The small red arrows indicate which element $A[b-1] < x$ would test for a given guess of $b$. Note that no element is associated with $b = 0$, as we can only end up with this value if all other tests failed, and thus we never have to test this value. A search for $5$ would end up testing ${b = {\color{red}1}00_2}$ (success, set bit), ${b = 1{\color{red}1}0_2}$ (fail, do not set bit) and ${b = 10{\color{red}1}_2}$ (success, set bit).

In C++ we would get the following:

// Only works for n = 2^k - 1.
template<typename It, typename T, typename Cmp>
It lower_bound_2k1(It begin, It end, const T& value, Cmp comp) {
    size_t two_k = (end - begin) + 1;
    size_t b = 0;
    for (size_t bit = two_k >> 1; bit != 0; bit >>= 1) {
        if (comp(begin[(b | bit) - 1], value)) b |= bit;
    }
    return begin + b;
}

Note that we always do exactly $k$ comparisons, which is optimal.

Generalizing to other sizes

However, there is a glaring issue: our original array might not have length $2^k - 1$. The simplest way to solve this is to add elements with value $\infty$ to the end, to pad the array out to $2^k - 1$ elements.

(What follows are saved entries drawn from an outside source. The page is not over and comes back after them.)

/-! ### The register window -/

/-- R397, R398, R400, R401, Table 17.8: a BASE write changes only its register. A SIZE write of 0 or of a power of two from 2^6 to
2^20 commits the ring: SIZE, HEAD and TAIL at once, and the base of its next record with them unless a record write to
the old ring is on its way (log entry 45); another value is ignored and sets SIZEERR. The lock stops both. A change of
either register is a CONFIG entry of ORIGIN 6 with the register's offset and its two values.
The model's reading: log entries 45 and 78. -/
def Obligations.RingConfigurationWrites : Prop :=
  ∀ (r : Ring) (hi : Bool) (v : Word) (s : State), s.mgmtRuns = true →
    let x := s.ringRegs r
    let new := if hi then v &&& 0x000FFFFF else v &&& 0xFFFFF000
    let old := if hi then x.baseHi else x.baseLo
    (s.cfgLock = true → exec (.ringBaseWrite r hi v) s = .next (s.ctlDone 0) ∧
      exec (.ringSizeWrite r v) s = .next (s.ctlDone 0)) ∧
    (s.cfgLock = false → ∃ t, exec (.ringBaseWrite r hi v) s = .next t ∧
      t.ringRegs r = (if hi then { x with baseHi := new } else { x with baseLo := new }) ∧
      (∀ q, q ≠ r → t.ringRegs q = s.ringRegs q) ∧
      (old = new → t.log = s.log) ∧
      (old ≠ new → 1 ≤ s.logAvail → Logged s t 6 kConfig 0 0xFFFF
        ((match r with | .event => 0x80 | .logMirror => 0xA0) + (if hi then 4 else 0)) old.toNat new.toNat) ∧
      t = { s with evq := t.evq, logm := t.logm, log := t.log, intStatus := t.intStatus, taps := t.taps, arb := t.arb,
                   ctlAck := true, ctlRdata := 0 }) ∧
    (s.cfgLock = false → (v.toNat = 0 ∨ ∃ k, 6 ≤ k ∧ k ≤ 20 ∧ v.toNat = 2 ^ k) → ∃ t,
      exec (.ringSizeWrite r v) s = .next t ∧
      t.ringRegs r = { x with
        size := v.toNat, head := 0, tail := 0
        base := if s.ringBusy r then x.base else x.baseLo.toNat + x.baseHi.toNat % 2 ^ 20 * 2 ^ 32 } ∧
      (∀ q, q ≠ r → t.ringRegs q = s.ringRegs q) ∧
      (∀ b : Fin 8, { t.band b.val with fabQueue := [], fabOut := [] } = { s.band b.val with fabQueue := [], fabOut := [] }) ∧
      t = { s with evq := t.evq, logm := t.logm, log := t.log, bands := t.bands, intStatus := t.intStatus,
                   taps := t.taps, arb := t.arb, ctlAck := true, ctlRdata := 0 } ∧
      (x.size = v.toNat → t.log.entries.map (fun e => e.1) = s.log.entries.map (fun e => e.1)) ∧
      (x.size ≠ v.toNat → 1 ≤ s.logAvail → ∃ more, t.log.entries =
        (match r with
          | .event => s.log.entries
          | .logMirror => s.log.entries.map (fun e => (e.1, Mirror.unsent))) ++
          (entryAt s 6 kConfig 0 0xFFFF (match r with | .event => 0x88 | .logMirror => 0xA8) x.size v.toNat,
            Mirror.unsent) :: more) ∧
      (r = .event → t.arb.mark = none ∧ (v.toNat = 0 → s.arb.held ≠ [] → t.intStatus.getLsbD 9 = true)) ∧
      (r = .logMirror → ∀ e ∈ s.log.entries, (e.1, Mirror.unsent) ∈ t.log.entries)) ∧
    (s.cfgLock = false → v.toNat ≠ 0 → (∀ k, 6 ≤ k → k ≤ 20 → v.toNat ≠ 2 ^ k) →
      exec (.ringSizeWrite r v) s = .next ((s.setRing r { x with sizeErr := true }).ctlDone 0))

/-- R399, R389: a HEAD write takes effect where the new value lies on the way from HEAD to TAIL, and sets HEADERR
otherwise; in the log mirror it frees the entries that HEAD passes, in the event ring it changes HEAD alone. The access
completes on CTL as every write does (R304).
The model's reading: log entry 78. -/
def Obligations.HeadWriteMovesTowardsTail : Prop :=
  ∀ (r : Ring) (v : Word) (s : State), s.mgmtRuns = true →
    let x := s.ringRegs r
    let n := v.toNat % 2 ^ 20
    let onPath := if x.size = 0 then n = x.head else
      n < x.size ∧ (n + x.size - x.head) % x.size ≤ (x.tail + x.size - x.head) % x.size
    (¬ onPath → exec (.ringHeadWrite r v) s = .next ((s.setRing r { x with headErr := true }).ctlDone 0)) ∧
    (onPath → r = .event → exec (.ringHeadWrite r v) s = .next ((s.setRing r { x with head := n }).ctlDone 0)) ∧
    (onPath → r = .logMirror → ∃ t, exec (.ringHeadWrite r v) s = .next t ∧ t.logm = { x with head := n } ∧
      t = { s with logm := t.logm, log := t.log, ctlAck := true, ctlRdata := 0 } ∧
      (∀ e ∈ t.log.entries, e ∈ s.log.entries) ∧
      (∀ e i, (e, Mirror.at i) ∈ s.log.entries →
        ((e, Mirror.at i) ∈ t.log.entries ↔ ¬ (i + x.size - x.head) % max x.size 1 < (n + x.size - x.head) % max x.size 1)) ∧
      (∀ e, (e, Mirror.unsent) ∈ s.log.entries → (e, Mirror.unsent) ∈ t.log.entries))

/-- R377, R379, R278, R328, R395, R401, R403: REARM clears the trap's record, its count and VALID; RESUME, where no tile
holds a beat, a row pass or a block and no band a response that waited for it, ends every halt and HALTED, no stream keeps
the halt as a cause of its suspension, and nothing else changes;
TEL_SNAP takes the source of TEL_SEL and is busy, unless it is
busy already; a read of TIME_LO returns the lower half of TIME and keeps the upper half for the next read of TIME_HI, which
takes it.
The model's reading: log entries 24 and 78. -/
def Obligations.RearmSnapAndTimeRead : Prop :=
  (∀ (v : Word) (s : State), s.mgmtRuns = true →
    exec .nanTrapRearm s = .next { s with
      trap := { s.trap with record := 0, count := 0, valid := false }, ctlAck := true, ctlRdata := 0 } ∧
    (v.getLsbD 0 = true → s.tel.busy = false →
      exec (.telSnap v) s = .next { s with
        tel := { s.tel with busy := true, next := s.tel.sel }, ctlAck := true, ctlRdata := 0 }) ∧
    (v.getLsbD 0 = false ∨ s.tel.busy = true → exec (.telSnap v) s = .next { s with ctlAck := true, ctlRdata := 0 }) ∧
    (∃ t, exec .timeLoRead s = .next t ∧
      t = { s with ctlAck := true, ctlRdata := BitVec.ofNat 32 s.time.toNat
                   timeShadow := some (BitVec.ofNat 32 (s.time.toNat / 2 ^ 32)) } ∧
      t.read 0x24 = s.time.toNat / 2 ^ 32 ∧
      ∀ u : State, u.timeShadow = t.timeShadow → (u.ctlRead 0x24).ctlRdata.toNat = s.time.toNat / 2 ^ 32 ∧
        (u.ctlRead 0x24).read 0x24 = u.time.toNat / 2 ^ 32)) ∧
  (∀ s : State, s.mgmtRuns = true → (∀ b : Fin 8, (s.band b.val).fabHeld = []) →
    (∀ i : Fin 88, (s.tile i.val).rows = [] ∧ (s.tile i.val).queue = [] ∧ (s.tile i.val).blocks = []) →
    ∃ t, exec .nanTrapResume s = .next t ∧ t.trap = { s.trap with halted := false } ∧
    (∀ b : Fin 8, t.band b.val = { s.band b.val with halted := false }) ∧
    (∀ x ∈ t.streams, (s.band (sidBand x.sid)).halted = true → x.causes.halt = false) ∧
    t = { s with
      trap := t.trap, bands := t.bands, streams := t.streams, taps := t.taps, arb := t.arb
      intStatus := t.intStatus, ctlAck := true, ctlRdata := 0 })

/-- R385, R403, R404: a snapshot ends BUSY and gives the counters of its source, one word each, zeros for what the source
does not list, with the time at which it was taken; bit k of TEL_SAT says that counter k has saturated, and is 0 for the
gauges of Table 17.7.
A command that is not enabled changes nothing: log entry 10. -/
def Obligations.SnapshotHoldsTheSourcesCounters : Prop :=
  ∀ (junction : Word) (s : State), s.mgmtRuns = true →
    (s.tel.busy = false → exec (.telSnapshotDone junction) s = .next s) ∧
    (s.tel.busy = true → ∃ t, exec (.telSnapshotDone junction) s = .next t ∧ t = { s with tel := t.tel } ∧
      t.tel.busy = false ∧ t.tel.src = s.tel.next ∧ t.tel.time = s.time ∧ t.tel.sel = s.tel.sel ∧
      (let gauge (k : Nat) : Prop := if s.tel.next < 88 then k ∈ [22, 23] else if s.tel.next < 96 then k ∈ [0, 1, 2, 13]
         else k = 4
       ∀ k : Fin 32, t.tel.sat.getLsbD k.val = true ↔
        0xFFFFFFFF ≤ (s.counters s.tel.next junction.toNat).getD k.val 0 ∧ ¬ gauge k.val) ∧
      (∀ i : Fin 32, t.tel.cnt.get i = BitVec.ofNat 32 ((s.counters s.tel.next junction.toNat).getD i.val 0)) ∧
      (∀ u : Fin 88, s.tel.next = u.val → (s.tile u.val).power ≠ .off →
        t.tel.cnt.get 23 = junction ∧ t.tel.cnt.get 22 = BitVec.ofNat 32 (s.tile u.val).occupancy) ∧
      (∀ u : Fin 88, s.tel.next = u.val → (s.tile u.val).power = .off → t.tel.cnt.get 23 = 0 ∧ t.tel.cnt.get 22 = 0) ∧
      (s.tel.next = 96 → t.tel.cnt.get 8 = BitVec.ofNat 32 s.commandsTaken ∧ t.tel.cnt.get 9 = BitVec.ofNat 32 s.refusals) ∧
      (96 < s.tel.next → ∀ i : Fin 32, t.tel.cnt.get i = 0))

/-- R13, R15, R305, R329, R330, R377, R379, R396, R398, R399: what a write does by access code: W1C bits clear by 1, those of INT_STATUS and
FATAL_STATUS, HEADERR and SIZEERR of the rings and LOST of the mailboxes; INT_ENABLE takes its bits and masks irq_mailbox
and irq_event but not irq_fatal; NAN_TRAP_CTL takes ARM, HALT and TRIG, and its bits 8 and 9 rearm and resume (what a
restart of rows that waited in a halted band may note of NaNs, this statement leaves open); IN words are
taken in IDLE alone, the doorbell queues a command in IDLE and sets LOST otherwise, TEL_SEL reads other sources as 127,
and writes to read-only and unmapped offsets do nothing, those of the mailboxes' windows among them; CFG_LOCK takes a 1.
Every write completes on the bus.
The model's reading: log entries 10 and 78. -/
def Obligations.RegisterWritesFollowTheirAccessCodes : Prop :=
  ∀ (v : Word) (s : State), s.mgmtRuns = true →
    let ok (t : State) : State := { t with ctlAck := true, ctlRdata := 0 }
    let nothingWaits : Prop := (∀ b : Fin 8, (s.band b.val).fabHeld = []) ∧
      ∀ i : Fin 88, (s.tile i.val).rows = [] ∧ (s.tile i.val).queue = [] ∧ (s.tile i.val).blocks = []
    exec (.registerWrite 0x010 v) s = .next (ok { s with intStatus := s.intStatus &&& ~~~v }) ∧
    exec (.registerWrite 0x011 v) s = .next (ok { s with intEnable := v &&& 0x00003F0F }) ∧
    (∃ t, exec (.registerWrite 0x011 v) s = .next t ∧ t.irqFatal = s.irqFatal ∧
      (t.irqMailbox = true ↔ ∃ k, k < 4 ∧ s.intStatus.getLsbD k = true ∧ v.getLsbD k = true) ∧
      (t.irqEvent = true ↔ ∃ k, 8 ≤ k ∧ k < 14 ∧ s.intStatus.getLsbD k = true ∧ v.getLsbD k = true)) ∧
    exec (.registerWrite 0x012 v) s = .next (ok { s with fatal := s.fatal &&& ~~~v }) ∧
    exec (.registerWrite 0x024 v) s = .next (ok { s with evq := { s.evq with
      headErr := s.evq.headErr && !v.getLsbD 30, sizeErr := s.evq.sizeErr && !v.getLsbD 31 } }) ∧
    exec (.registerWrite 0x02C v) s = .next (ok { s with logm := { s.logm with
      headErr := s.logm.headErr && !v.getLsbD 30, sizeErr := s.logm.sizeErr && !v.getLsbD 31 } }) ∧
    exec (.registerWrite 0x240 v) s = .next (ok { s with
      tel := { s.tel with sel := if v.toNat % 128 ≤ 96 then v.toNat % 128 else 127 } }) ∧
    (∃ t, exec (.registerWrite 0x208 v) s = .next t ∧ t.ctlAck = true ∧ t.ctlRdata = 0 ∧
      (v.getLsbD 9 = false ∨ nothingWaits → t.trap = { s.trap with
        arm := v.getLsbD 0, halt := v.getLsbD 1, trig := v.getLsbD 2
        record := if v.getLsbD 8 then 0 else s.trap.record
        count := if v.getLsbD 8 then 0 else s.trap.count
        valid := s.trap.valid && !v.getLsbD 8
        halted := s.trap.halted && !v.getLsbD 9 }) ∧
      (v.getLsbD 9 = false → t = ok { s with trap := t.trap }) ∧
      (v.getLsbD 9 = true → nothingWaits → ∀ b : Fin 8, (t.band b.val).halted = false)) ∧
    (∀ a : BitVec 10, (a.toNat < 0x10 ∨ 0x13 ≤ a.toNat ∧ a.toNat < 0x20 ∨ 0x25 ≤ a.toNat ∧ a.toNat < 0x28 ∨
        0x2D ≤ a.toNat ∧ a.toNat < 0x30 ∨ 0x31 ≤ a.toNat ∧ a.toNat < 0x80 ∨
        (∃ (m : Fin 4) (k : Nat), 0x12 ≤ k ∧ k < 0x40 ∧ k ≠ 0x31 ∧ a.toNat = 0x80 + 0x40 * m.val + k) ∨
        0x180 ≤ a.toNat ∧ a.toNat < 0x208 ∨ 0x209 ≤ a.toNat ∧ a.toNat < 0x240 ∨ 0x242 ≤ a.toNat) →
      exec (.registerWrite a v) s = .next (ok s)) ∧
    exec (.cfgLockWrite v) s = .next (ok { s with cfgLock := s.cfgLock || v.getLsbD 0 }) ∧
    (∀ (m : Fin 4) (i : Fin 16), ∃ t, exec (.registerWrite (BitVec.ofNat 10 (0x80 + 0x40 * m.val + i.val)) v) s = .next t ∧
      t.mailbox m.val = (if (s.mailbox m.val).state = .idle then
        { s.mailbox m.val with inW := (s.mailbox m.val).inW.setIfInBounds i.val v } else s.mailbox m.val) ∧
      (∀ k : Fin 4, k ≠ m → t.mailbox k.val = s.mailbox k.val) ∧ t = ok { s with mbx := t.mbx }) ∧
    (∀ m : Fin 4, ∃ t, exec (.registerWrite (BitVec.ofNat 10 (0x91 + 0x40 * m.val)) v) s = .next t ∧
      t.mailbox m.val = { s.mailbox m.val with lost := (s.mailbox m.val).lost && !v.getLsbD 8 } ∧
      (∀ k : Fin 4, k ≠ m → t.mailbox k.val = s.mailbox k.val) ∧ t = ok { s with mbx := t.mbx }) ∧
    (∀ m : Fin 4, ∃ t, exec (.registerWrite (BitVec.ofNat 10 (0x90 + 0x40 * m.val)) v) s = .next t ∧
      (if (s.mailbox m.val).state = .idle then
        t.mailbox m.val = { s.mailbox m.val with state := .queued, len := BitVec.ofNat 4 v.toNat } ∧ t.bells = s.bells ++ [m]
      else t.mailbox m.val = { s.mailbox m.val with lost := true } ∧ t.bells = s.bells) ∧
      (∀ k : Fin 4, k ≠ m → t.mailbox k.val = s.mailbox k.val) ∧ t = ok { s with mbx := t.mbx, bells := t.bells })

Instead of physically adding $\infty$ elements the array, we can simply check if the index lies in the original array, and if not skip our test entirely, as it would fail (we’d be testing if $\infty < x$).

To pad our array out we want to find the smallest integer $k$ such that $2^k - 1 \geq n$, which means $k \geq \log_2(n + 1)$, which after rounding up gives $$k = \lceil \log_2(n + 1) \rceil = \lfloor \log_2(n) \rfloor + 1.$$

Alternatively and definitely more enlightening is that this can be understood as initializing bit in our loop to the highest set bit in $n$:

template<typename It, typename T, typename Cmp>
It lower_bound_pad(It begin, It end, const T& value, Cmp comp) {
    size_t n = end - begin;
    size_t b = 0;
    for (size_t bit = std::bit_floor(n); bit != 0; bit >>= 1) {
        size_t i = (b | bit) - 1;
        if (i < n && comp(begin[i], value)) b |= bit;
    }
    return begin + b;
}

In my opinion this is the most elegant binary search implementation there is.


Making it branchless

The above works well, but introduces an index check before each array access. This means the compiler can not eliminate the branch here, lest we access out-of-bounds memory.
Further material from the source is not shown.